Your goal → Copy the data. Keep every character as given.

(Stored data entries)
-- ==== Sys2Proof/Machine/Array.lean ====
section
/-! DEFINITION. The array commands WLOAD, STREAM and DRAIN at the head of a stream: spec/04_matrix_arrays.md R90 to R113,
R500, R501. Data effects take place at issue; completion stands in ArrayEvents.lean. -/

namespace Sys2Proof.Machine

/-! ## Classes and pairs -/

/-- The operand class of a format, R91: 0 4/6-bit, 1 8-bit, 2 16-bit, 3 FP32, 4 FP64. -/
def classOf (fmt : Nat) : Option Nat :=
  match fmt with
  | 0x20 | 0x21 | 0x14 | 0x12 | 0x13 => some 0
  | 0x05 | 0x06 | 0x10 | 0x11 | 0x15 => some 1
  | 0x03 | 0x04 => some 2
  | 0x02 => some 3
  | 0x01 => some 4
  | _ => none

/-- Tile K × N of a class, R91 and R93. -/
def geometry (cls : Nat) (transposed g3 : Bool) : Nat × Nat :=
  match cls with
  | 0 => if g3 then (64, 128) else (128, 128)
  | 1 => if transposed then (64, 128) else (128, 64)
  | 2 => (64, 64)
  | 3 => (32, 32)
  | _ => (16, 16)

/-- Whether the feeder may take SRC_FORMAT into OP_FORMAT: R91, R101, R111. -/
def pairOk (src op : Nat) (weight transpose : Bool) : Bool :=
  Fmt.valid src && (classOf op).isSome &&
  if src = op then
    if transpose then src ∈ [0x01, 0x02, 0x03, 0x04, 0x05, 0x06, 0x21]
    else !(weight && (Fmt.ofCode src).scaled && !(Fmt.ofCode src).square)
  else
    src ∈ [0x02, 0x03, 0x04] && !(op = 0x21 && !weight)
      && (classOf op = some 0 || classOf op = some 1 || (src = 0x02 && (op = 0x03 || op = 0x04)))

/-! ## FLAGS, R96 -/

def ArrayFlags.swap (x : ArrayCmd) : Bool := bit x.flags.toNat 0
def ArrayFlags.transpose (x : ArrayCmd) : Bool := bit x.flags.toNat 1
def ArrayFlags.rot (x : ArrayCmd) : Bool := bit x.flags.toNat 2
def ArrayFlags.tile (x : ArrayCmd) : Bool := bit x.flags.toNat 3
def ArrayFlags.mode (x : ArrayCmd) : Nat := bits x.flags.toNat 5 4

/-! ## Accumulator, R104 -/

/-- The cells (line, column) of row r in the layout of `n` columns. -/
def accCells (x : ArrayCmd) (n r : Nat) : List (Nat × Nat) :=
  if 64 < n then (List.range n).map (fun j => (x.accBase.toNat + 2 * r + j / 64, j % 64))
  else (List.range n).map (fun j => (x.accBase.toNat + r, 16 * x.accCol.toNat + j))

/-- The lines of a command and the fit of its columns. -/
def linesOk (x : ArrayCmd) (n : Nat) (dbl : Bool) : Bool :=
  let lim := if dbl then 511 else 1023
  if 64 < n then x.accCol.toNat = 0 && decide (x.accBase.toNat + 2 * x.rows.toNat - 1 ≤ lim)
  else decide (16 * x.accCol.toNat + n ≤ 64) && decide (x.accBase.toNat + x.rows.toNat - 1 ≤ lim)

/-- The FP32 lines that a command touches. -/
def fp32Lines (x : ArrayCmd) (n : Nat) (dbl : Bool) : List Nat :=
  let per := if 64 < n then 2 else 1
  let k := if dbl then 2 else 1
  List.range' (k * x.accBase.toNat) (k * per * x.rows.toNat)

def accRead (a : Arr) (dbl : Bool) (cell : Nat × Nat) : FVal :=
  if dbl then
    let w := 128 * cell.1 + 2 * cell.2
    f64 ((SMap.get 0 a.acc w).toNat + 2 ^ 32 * (SMap.get 0 a.acc (w + 1)).toNat)
  else f32 (SMap.get 0 a.acc (64 * cell.1 + cell.2)).toNat

def accWrite (a : Arr) (dbl : Bool) (cell : Nat × Nat) (v : FVal) : Arr :=
  if dbl then
    let w := 128 * cell.1 + 2 * cell.2
    let c := FVal.code fp64 v
    { a with acc := SMap.set 0 (SMap.set 0 a.acc w (BitVec.ofNat 32 c)) (w + 1) (BitVec.ofNat 32 (c / 2 ^ 32)) }
  else { a with acc := SMap.set 0 a.acc (64 * cell.1 + cell.2) (BitVec.ofNat 32 (FVal.code fp32 v)) }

Response to the exercise →
-- ==== Sys2Proof/Machine/Array.lean ====
section
/-! DEFINITION. The array commands WLOAD, STREAM and DRAIN at the head of a stream: spec/04_matrix_arrays.md R90 to R113,
R500, R501. Data effects take place at issue; completion stands in ArrayEvents.lean. -/

namespace Sys2Proof.Machine

/-! ## Classes and pairs -/

/-- The operand class of a format, R91: 0 4/6-bit, 1 8-bit, 2 16-bit, 3 FP32, 4 FP64. -/
def classOf (fmt : Nat) : Option Nat :=
  match fmt with
  | 0x20 | 0x21 | 0x14 | 0x12 | 0x13 => some 0
  | 0x05 | 0x06 | 0x10 | 0x11 | 0x15 => some 1
  | 0x03 | 0x04 => some 2
  | 0x02 => some 3
  | 0x01 => some 4
  | _ => none

/-- Tile K × N of a class, R91 and R93. -/
def geometry (cls : Nat) (transposed g3 : Bool) : Nat × Nat :=
  match cls with
  | 0 => if g3 then (64, 128) else (128, 128)
  | 1 => if transposed then (64, 128) else (128, 64)
  | 2 => (64, 64)
  | 3 => (32, 32)
  | _ => (16, 16)

/-- Whether the feeder may take SRC_FORMAT into OP_FORMAT: R91, R101, R111. -/
def pairOk (src op : Nat) (weight transpose : Bool) : Bool :=
  Fmt.valid src && (classOf op).isSome &&
  if src = op then
    if transpose then src ∈ [0x01, 0x02, 0x03, 0x04, 0x05, 0x06, 0x21]
    else !(weight && (Fmt.ofCode src).scaled && !(Fmt.ofCode src).square)
  else
    src ∈ [0x02, 0x03, 0x04] && !(op = 0x21 && !weight)
      && (classOf op = some 0 || classOf op = some 1 || (src = 0x02 && (op = 0x03 || op = 0x04)))

/-! ## FLAGS, R96 -/

def ArrayFlags.swap (x : ArrayCmd) : Bool := bit x.flags.toNat 0
def ArrayFlags.transpose (x : ArrayCmd) : Bool := bit x.flags.toNat 1
def ArrayFlags.rot (x : ArrayCmd) : Bool := bit x.flags.toNat 2
def ArrayFlags.tile (x : ArrayCmd) : Bool := bit x.flags.toNat 3
def ArrayFlags.mode (x : ArrayCmd) : Nat := bits x.flags.toNat 5 4

/-! ## Accumulator, R104 -/

/-- The cells (line, column) of row r in the layout of `n` columns. -/
def accCells (x : ArrayCmd) (n r : Nat) : List (Nat × Nat) :=
  if 64 < n then (List.range n).map (fun j => (x.accBase.toNat + 2 * r + j / 64, j % 64))
  else (List.range n).map (fun j => (x.accBase.toNat + r, 16 * x.accCol.toNat + j))

/-- The lines of a command and the fit of its columns. -/
def linesOk (x : ArrayCmd) (n : Nat) (dbl : Bool) : Bool :=
  let lim := if dbl then 511 else 1023
  if 64 < n then x.accCol.toNat = 0 && decide (x.accBase.toNat + 2 * x.rows.toNat - 1 ≤ lim)
  else decide (16 * x.accCol.toNat + n ≤ 64) && decide (x.accBase.toNat + x.rows.toNat - 1 ≤ lim)

/-- The FP32 lines that a command touches. -/
def fp32Lines (x : ArrayCmd) (n : Nat) (dbl : Bool) : List Nat :=
  let per := if 64 < n then 2 else 1
  let k := if dbl then 2 else 1
  List.range' (k * x.accBase.toNat) (k * per * x.rows.toNat)

def accRead (a : Arr) (dbl : Bool) (cell : Nat × Nat) : FVal :=
  if dbl then
    let w := 128 * cell.1 + 2 * cell.2
    f64 ((SMap.get 0 a.acc w).toNat + 2 ^ 32 * (SMap.get 0 a.acc (w + 1)).toNat)
  else f32 (SMap.get 0 a.acc (64 * cell.1 + cell.2)).toNat

def accWrite (a : Arr) (dbl : Bool) (cell : Nat × Nat) (v : FVal) : Arr :=
  if dbl then
    let w := 128 * cell.1 + 2 * cell.2
    let c := FVal.code fp64 v
    { a with acc := SMap.set 0 (SMap.set 0 a.acc w (BitVec.ofNat 32 c)) (w + 1) (BitVec.ofNat 32 (c / 2 ^ 32)) }
  else { a with acc := SMap.set 0 a.acc (64 * cell.1 + cell.2) (BitVec.ofNat 32 (FVal.code fp32 v)) }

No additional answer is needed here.